Vrooman was a political hostess in Washington, D.C. During World War I, she accompanied her husband, a federal agriculture official, on a trip to Europe for coordinating food relief; she also worked with the YMCA serving American troops at the front. She formed a jazz band of musical soldiers, and often served cocoa to soldiers from Illinois in canteens. "I have no children, I am in perfect health," she explained of her efforts. "I am fortunate enough to be able to speak both French and Italian. If, instead of looking for an opportunity to get into war work, I were looking for an excuse to avoid it, I could not find one." For her contributions to troop morale, she was made an honorary member of the Veterans of Foreign Wars post in Bloomington.

Vrooman opened her home for a makeshift hospital during the 1918 influenza pandemic.

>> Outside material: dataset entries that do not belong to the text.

/-! ### State.updPart -/

@[simp] theorem State.updPart_seqs (s : State) (p : Nat) (f : Partition → Partition) : (s.updPart p f).seqs = s.seqs := rfl
@[simp] theorem State.updPart_dieTlb (s : State) (p : Nat) (f : Partition → Partition) : (s.updPart p f).dieTlb = s.dieTlb := rfl
@[simp] theorem State.updPart_cores (s : State) (p : Nat) (f : Partition → Partition) : (s.updPart p f).cores = s.cores := rfl
@[simp] theorem State.updPart_mem (s : State) (p : Nat) (f : Partition → Partition) : (s.updPart p f).mem = s.mem := rfl
@[simp] theorem State.updPart_lines (s : State) (p : Nat) (f : Partition → Partition) : (s.updPart p f).lines = s.lines := rfl
@[simp] theorem State.updPart_slices (s : State) (p : Nat) (f : Partition → Partition) : (s.updPart p f).slices = s.slices := rfl
@[simp] theorem State.updPart_channels (s : State) (p : Nat) (f : Partition → Partition) : (s.updPart p f).channels = s.channels := rfl
@[simp] theorem State.updPart_keys (s : State) (p : Nat) (f : Partition → Partition) : (s.updPart p f).keys = s.keys := rfl
@[simp] theorem State.updPart_keyValues (s : State) (p : Nat) (f : Partition → Partition) : (s.updPart p f).keyValues = s.keyValues := rfl
@[simp] theorem State.updPart_islands (s : State) (p : Nat) (f : Partition → Partition) : (s.updPart p f).islands = s.islands := rfl
@[simp] theorem State.updPart_portsDown (s : State) (p : Nat) (f : Partition → Partition) : (s.updPart p f).portsDown = s.portsDown := rfl
@[simp] theorem State.updPart_launchQ (s : State) (p : Nat) (f : Partition → Partition) : (s.updPart p f).launchQ = s.launchQ := rfl
@[simp] theorem State.updPart_copyQ (s : State) (p : Nat) (f : Partition → Partition) : (s.updPart p f).copyQ = s.copyQ := rfl
@[simp] theorem State.updPart_taskQ (s : State) (p : Nat) (f : Partition → Partition) : (s.updPart p f).taskQ = s.taskQ := rfl
@[simp] theorem State.updPart_launches (s : State) (p : Nat) (f : Partition → Partition) : (s.updPart p f).launches = s.launches := rfl
@[simp] theorem State.updPart_gangs (s : State) (p : Nat) (f : Partition → Partition) : (s.updPart p f).gangs = s.gangs := rfl
@[simp] theorem State.updPart_saved (s : State) (p : Nat) (f : Partition → Partition) : (s.updPart p f).saved = s.saved := rfl
@[simp] theorem State.updPart_tasks (s : State) (p : Nat) (f : Partition → Partition) : (s.updPart p f).tasks = s.tasks := rfl
@[simp] theorem State.updPart_copies (s : State) (p : Nat) (f : Partition → Partition) : (s.updPart p f).copies = s.copies := rfl
@[simp] theorem State.updPart_reqs (s : State) (p : Nat) (f : Partition → Partition) : (s.updPart p f).reqs = s.reqs := rfl
@[simp] theorem State.updPart_inbox (s : State) (p : Nat) (f : Partition → Partition) : (s.updPart p f).inbox = s.inbox := rfl
@[simp] theorem State.updPart_hgOps (s : State) (p : Nat) (f : Partition → Partition) : (s.updPart p f).hgOps = s.hgOps := rfl
@[simp] theorem State.updPart_appends (s : State) (p : Nat) (f : Partition → Partition) : (s.updPart p f).appends = s.appends := rfl
@[simp] theorem State.updPart_faults (s : State) (p : Nat) (f : Partition → Partition) : (s.updPart p f).faults = s.faults := rfl
@[simp] theorem State.updPart_entries (s : State) (p : Nat) (f : Partition → Partition) : (s.updPart p f).entries = s.entries := rfl
@[simp] theorem State.updPart_commands (s : State) (p : Nat) (f : Partition → Partition) : (s.updPart p f).commands = s.commands := rfl
@[simp] theorem State.updPart_copybooks (s : State) (p : Nat) (f : Partition → Partition) : (s.updPart p f).copybooks = s.copybooks := rfl
@[simp] theorem State.updPart_recordings (s : State) (p : Nat) (f : Partition → Partition) : (s.updPart p f).recordings = s.recordings := rfl
@[simp] theorem State.updPart_host (s : State) (p : Nat) (f : Partition → Partition) : (s.updPart p f).host = s.host := rfl
@[simp] theorem State.updPart_engines (s : State) (p : Nat) (f : Partition → Partition) : (s.updPart p f).engines = s.engines := rfl
@[simp] theorem State.updPart_flitTx (s : State) (p : Nat) (f : Partition → Partition) : (s.updPart p f).flitTx = s.flitTx := rfl
@[simp] theorem State.updPart_flitRx (s : State) (p : Nat) (f : Partition → Partition) : (s.updPart p f).flitRx = s.flitRx := rfl
@[simp] theorem State.updPart_extends3 (s : State) (p : Nat) (f : Partition → Partition) : (s.updPart p f).extends3 = s.extends3 := rfl
@[simp] theorem State.updPart_extends4 (s : State) (p : Nat) (f : Partition → Partition) : (s.updPart p f).extends4 = s.extends4 := rfl
@[simp] theorem State.updPart_booted (s : State) (p : Nat) (f : Partition → Partition) : (s.updPart p f).booted = s.booted := rfl
@[simp] theorem State.updPart_sparesUsed (s : State) (p : Nat) (f : Partition → Partition) : (s.updPart p f).sparesUsed = s.sparesUsed := rfl
@[simp] theorem State.updPart_modreg (s : State) (p : Nat) (f : Partition → Partition) : (s.updPart p f).modreg = s.modreg := rfl
@[simp] theorem State.updPart_power (s : State) (p : Nat) (f : Partition → Partition) : (s.updPart p f).power = s.power := rfl
@[simp] theorem State.updPart_cmdWidx (s : State) (p : Nat) (f : Partition → Partition) : (s.updPart p f).cmdWidx = s.cmdWidx := rfl
@[simp] theorem State.updPart_cmdRidx (s : State) (p : Nat) (f : Partition → Partition) : (s.updPart p f).cmdRidx = s.cmdRidx := rfl
@[simp] theorem State.updPart_now (s : State) (p : Nat) (f : Partition → Partition) : (s.updPart p f).now = s.now := rfl
@[simp] theorem State.updPart_nextId (s : State) (p : Nat) (f : Partition → Partition) : (s.updPart p f).nextId = s.nextId := rfl
@[simp] theorem State.updPart_nextKey (s : State) (p : Nat) (f : Partition → Partition) : (s.updPart p f).nextKey = s.nextKey := rfl
@[simp] theorem State.updPart_freeCount (s : State) (p : Nat) (f : Partition → Partition) : (s.updPart p f).freeCount = s.freeCount := rfl
@[simp] theorem State.updPart_agenda (s : State) (p : Nat) (f : Partition → Partition) : (s.updPart p f).agenda = s.agenda := rfl
@[simp] theorem State.updPart_devTurn (s : State) (p : Nat) (f : Partition → Partition) : (s.updPart p f).devTurn = s.devTurn := rfl
@[simp] theorem State.updPart_devCount (s : State) (p : Nat) (f : Partition → Partition) : (s.updPart p f).devCount = s.devCount := rfl
@[simp] theorem State.updPart_curUnit (s : State) (p : Nat) (f : Partition → Partition) : (s.updPart p f).curUnit = s.curUnit := rfl
@[simp] theorem State.updPart_latent (s : State) (p : Nat) (f : Partition → Partition) : (s.updPart p f).latent = s.latent := rfl
@[simp] theorem State.updPart_unfixable (s : State) (p : Nat) (f : Partition → Partition) : (s.updPart p f).unfixable = s.unfixable := rfl
@[simp] theorem State.updPart_corrected (s : State) (p : Nat) (f : Partition → Partition) : (s.updPart p f).corrected = s.corrected := rfl
@[simp] theorem State.updPart_output (s : State) (p : Nat) (f : Partition → Partition) : (s.updPart p f).output = s.output := rfl

/-! ### State.setLine -/

@[simp] theorem State.setLine_seqs (s : State) (l : Nat) (v : LineMeta) : (s.setLine l v).seqs = s.seqs := rfl
@[simp] theorem State.setLine_dieTlb (s : State) (l : Nat) (v : LineMeta) : (s.setLine l v).dieTlb = s.dieTlb := rfl
@[simp] theorem State.setLine_cores (s : State) (l : Nat) (v : LineMeta) : (s.setLine l v).cores = s.cores := rfl
@[simp] theorem State.setLine_mem (s : State) (l : Nat) (v : LineMeta) : (s.setLine l v).mem = s.mem := rfl
@[simp] theorem State.setLine_slices (s : State) (l : Nat) (v : LineMeta) : (s.setLine l v).slices = s.slices := rfl
@[simp] theorem State.setLine_channels (s : State) (l : Nat) (v : LineMeta) : (s.setLine l v).channels = s.channels := rfl
@[simp] theorem State.setLine_parts (s : State) (l : Nat) (v : LineMeta) : (s.setLine l v).parts = s.parts := rfl
@[simp] theorem State.setLine_keys (s : State) (l : Nat) (v : LineMeta) : (s.setLine l v).keys = s.keys := rfl
@[simp] theorem State.setLine_keyValues (s : State) (l : Nat) (v : LineMeta) : (s.setLine l v).keyValues = s.keyValues := rfl
@[simp] theorem State.setLine_islands (s : State) (l : Nat) (v : LineMeta) : (s.setLine l v).islands = s.islands := rfl
@[simp] theorem State.setLine_portsDown (s : State) (l : Nat) (v : LineMeta) : (s.setLine l v).portsDown = s.portsDown := rfl
@[simp] theorem State.setLine_launchQ (s : State) (l : Nat) (v : LineMeta) : (s.setLine l v).launchQ = s.launchQ := rfl
@[simp] theorem State.setLine_copyQ (s : State) (l : Nat) (v : LineMeta) : (s.setLine l v).copyQ = s.copyQ := rfl
@[simp] theorem State.setLine_taskQ (s : State) (l : Nat) (v : LineMeta) : (s.setLine l v).taskQ = s.taskQ := rfl
@[simp] theorem State.setLine_launches (s : State) (l : Nat) (v : LineMeta) : (s.setLine l v).launches = s.launches := rfl
@[simp] theorem State.setLine_gangs (s : State) (l : Nat) (v : LineMeta) : (s.setLine l v).gangs = s.gangs := rfl
@[simp] theorem State.setLine_saved (s : State) (l : Nat) (v : LineMeta) : (s.setLine l v).saved = s.saved := rfl
@[simp] theorem State.setLine_tasks (s : State) (l : Nat) (v : LineMeta) : (s.setLine l v).tasks = s.tasks := rfl
@[simp] theorem State.setLine_copies (s : State) (l : Nat) (v : LineMeta) : (s.setLine l v).copies = s.copies := rfl
@[simp] theorem State.setLine_reqs (s : State) (l : Nat) (v : LineMeta) : (s.setLine l v).reqs = s.reqs := rfl
@[simp] theorem State.setLine_inbox (s : State) (l : Nat) (v : LineMeta) : (s.setLine l v).inbox = s.inbox := rfl
@[simp] theorem State.setLine_hgOps (s : State) (l : Nat) (v : LineMeta) : (s.setLine l v).hgOps = s.hgOps := rfl
@[simp] theorem State.setLine_appends (s : State) (l : Nat) (v : LineMeta) : (s.setLine l v).appends = s.appends := rfl
@[simp] theorem State.setLine_faults (s : State) (l : Nat) (v : LineMeta) : (s.setLine l v).faults = s.faults := rfl
@[simp] theorem State.setLine_entries (s : State) (l : Nat) (v : LineMeta) : (s.setLine l v).entries = s.entries := rfl
@[simp] theorem State.setLine_commands (s : State) (l : Nat) (v : LineMeta) : (s.setLine l v).commands = s.commands := rfl
@[simp] theorem State.setLine_copybooks (s : State) (l : Nat) (v : LineMeta) : (s.setLine l v).copybooks = s.copybooks := rfl
@[simp] theorem State.setLine_recordings (s : State) (l : Nat) (v : LineMeta) : (s.setLine l v).recordings = s.recordings := rfl
@[simp] theorem State.setLine_host (s : State) (l : Nat) (v : LineMeta) : (s.setLine l v).host = s.host := rfl
@[simp] theorem State.setLine_engines (s : State) (l : Nat) (v : LineMeta) : (s.setLine l v).engines = s.engines := rfl
@[simp] theorem State.setLine_flitTx (s : State) (l : Nat) (v : LineMeta) : (s.setLine l v).flitTx = s.flitTx := rfl
@[simp] theorem State.setLine_flitRx (s : State) (l : Nat) (v : LineMeta) : (s.setLine l v).flitRx = s.flitRx := rfl
@[simp] theorem State.setLine_extends3 (s : State) (l : Nat) (v : LineMeta) : (s.setLine l v).extends3 = s.extends3 := rfl
@[simp] theorem State.setLine_extends4 (s : State) (l : Nat) (v : LineMeta) : (s.setLine l v).extends4 = s.extends4 := rfl
@[simp] theorem State.setLine_booted (s : State) (l : Nat) (v : LineMeta) : (s.setLine l v).booted = s.booted := rfl
@[simp] theorem State.setLine_sparesUsed (s : State) (l : Nat) (v : LineMeta) : (s.setLine l v).sparesUsed = s.sparesUsed := rfl
@[simp] theorem State.setLine_modreg (s : State) (l : Nat) (v : LineMeta) : (s.setLine l v).modreg = s.modreg := rfl
@[simp] theorem State.setLine_power (s : State) (l : Nat) (v : LineMeta) : (s.setLine l v).power = s.power := rfl
@[simp] theorem State.setLine_cmdWidx (s : State) (l : Nat) (v : LineMeta) : (s.setLine l v).cmdWidx = s.cmdWidx := rfl
@[simp] theorem State.setLine_cmdRidx (s : State) (l : Nat) (v : LineMeta) : (s.setLine l v).cmdRidx = s.cmdRidx := rfl
@[simp] theorem State.setLine_now (s : State) (l : Nat) (v : LineMeta) : (s.setLine l v).now = s.now := rfl
@[simp] theorem State.setLine_nextId (s : State) (l : Nat) (v : LineMeta) : (s.setLine l v).nextId = s.nextId := rfl
@[simp] theorem State.setLine_nextKey (s : State) (l : Nat) (v : LineMeta) : (s.setLine l v).nextKey = s.nextKey := rfl
@[simp] theorem State.setLine_freeCount (s : State) (l : Nat) (v : LineMeta) : (s.setLine l v).freeCount = s.freeCount := rfl
@[simp] theorem State.setLine_agenda (s : State) (l : Nat) (v : LineMeta) : (s.setLine l v).agenda = s.agenda := rfl
@[simp] theorem State.setLine_devTurn (s : State) (l : Nat) (v : LineMeta) : (s.setLine l v).devTurn = s.devTurn := rfl
@[simp] theorem State.setLine_devCount (s : State) (l : Nat) (v : LineMeta) : (s.setLine l v).devCount = s.devCount := rfl
@[simp] theorem State.setLine_curUnit (s : State) (l : Nat) (v : LineMeta) : (s.setLine l v).curUnit = s.curUnit := rfl
@[simp] theorem State.setLine_latent (s : State) (l : Nat) (v : LineMeta) : (s.setLine l v).latent = s.latent := rfl
@[simp] theorem State.setLine_unfixable (s : State) (l : Nat) (v : LineMeta) : (s.setLine l v).unfixable = s.unfixable := rfl
@[simp] theorem State.setLine_corrected (s : State) (l : Nat) (v : LineMeta) : (s.setLine l v).corrected = s.corrected := rfl
@[simp] theorem State.setLine_output (s : State) (l : Nat) (v : LineMeta) : (s.setLine l v).output = s.output := rfl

She lectured on, and supported the founding of, the International Court of Justice. She organized a 1922 carnival to raise funds for Quaker war relief in Russia. She was active in the Illinois Federation of Women's Clubs. During World War II, she opened a floor of her large home for soldiers' apartments.

In addition to her literary and philanthropic pursuits, Vrooman was known for her whole wheat bread. She sold loaves at fundraising events. Poet Vachel Lindsay promised to write a sonnet to her bread, and Eleanor Roosevelt mentioned the bread in a newspaper column.

== Personal life ==
Julia Scott married Carl Schurz Vrooman in 1896. They were married for 69 years; Carl Vrooman died in 1966, and Julia Scott Vrooman died at home in 1981, aged 104 years. Her family's mansion in Chenoa was added to the National Register of Historic Places in 1983. Her Bloomington mansion has been a bed-and-breakfast inn in recent years.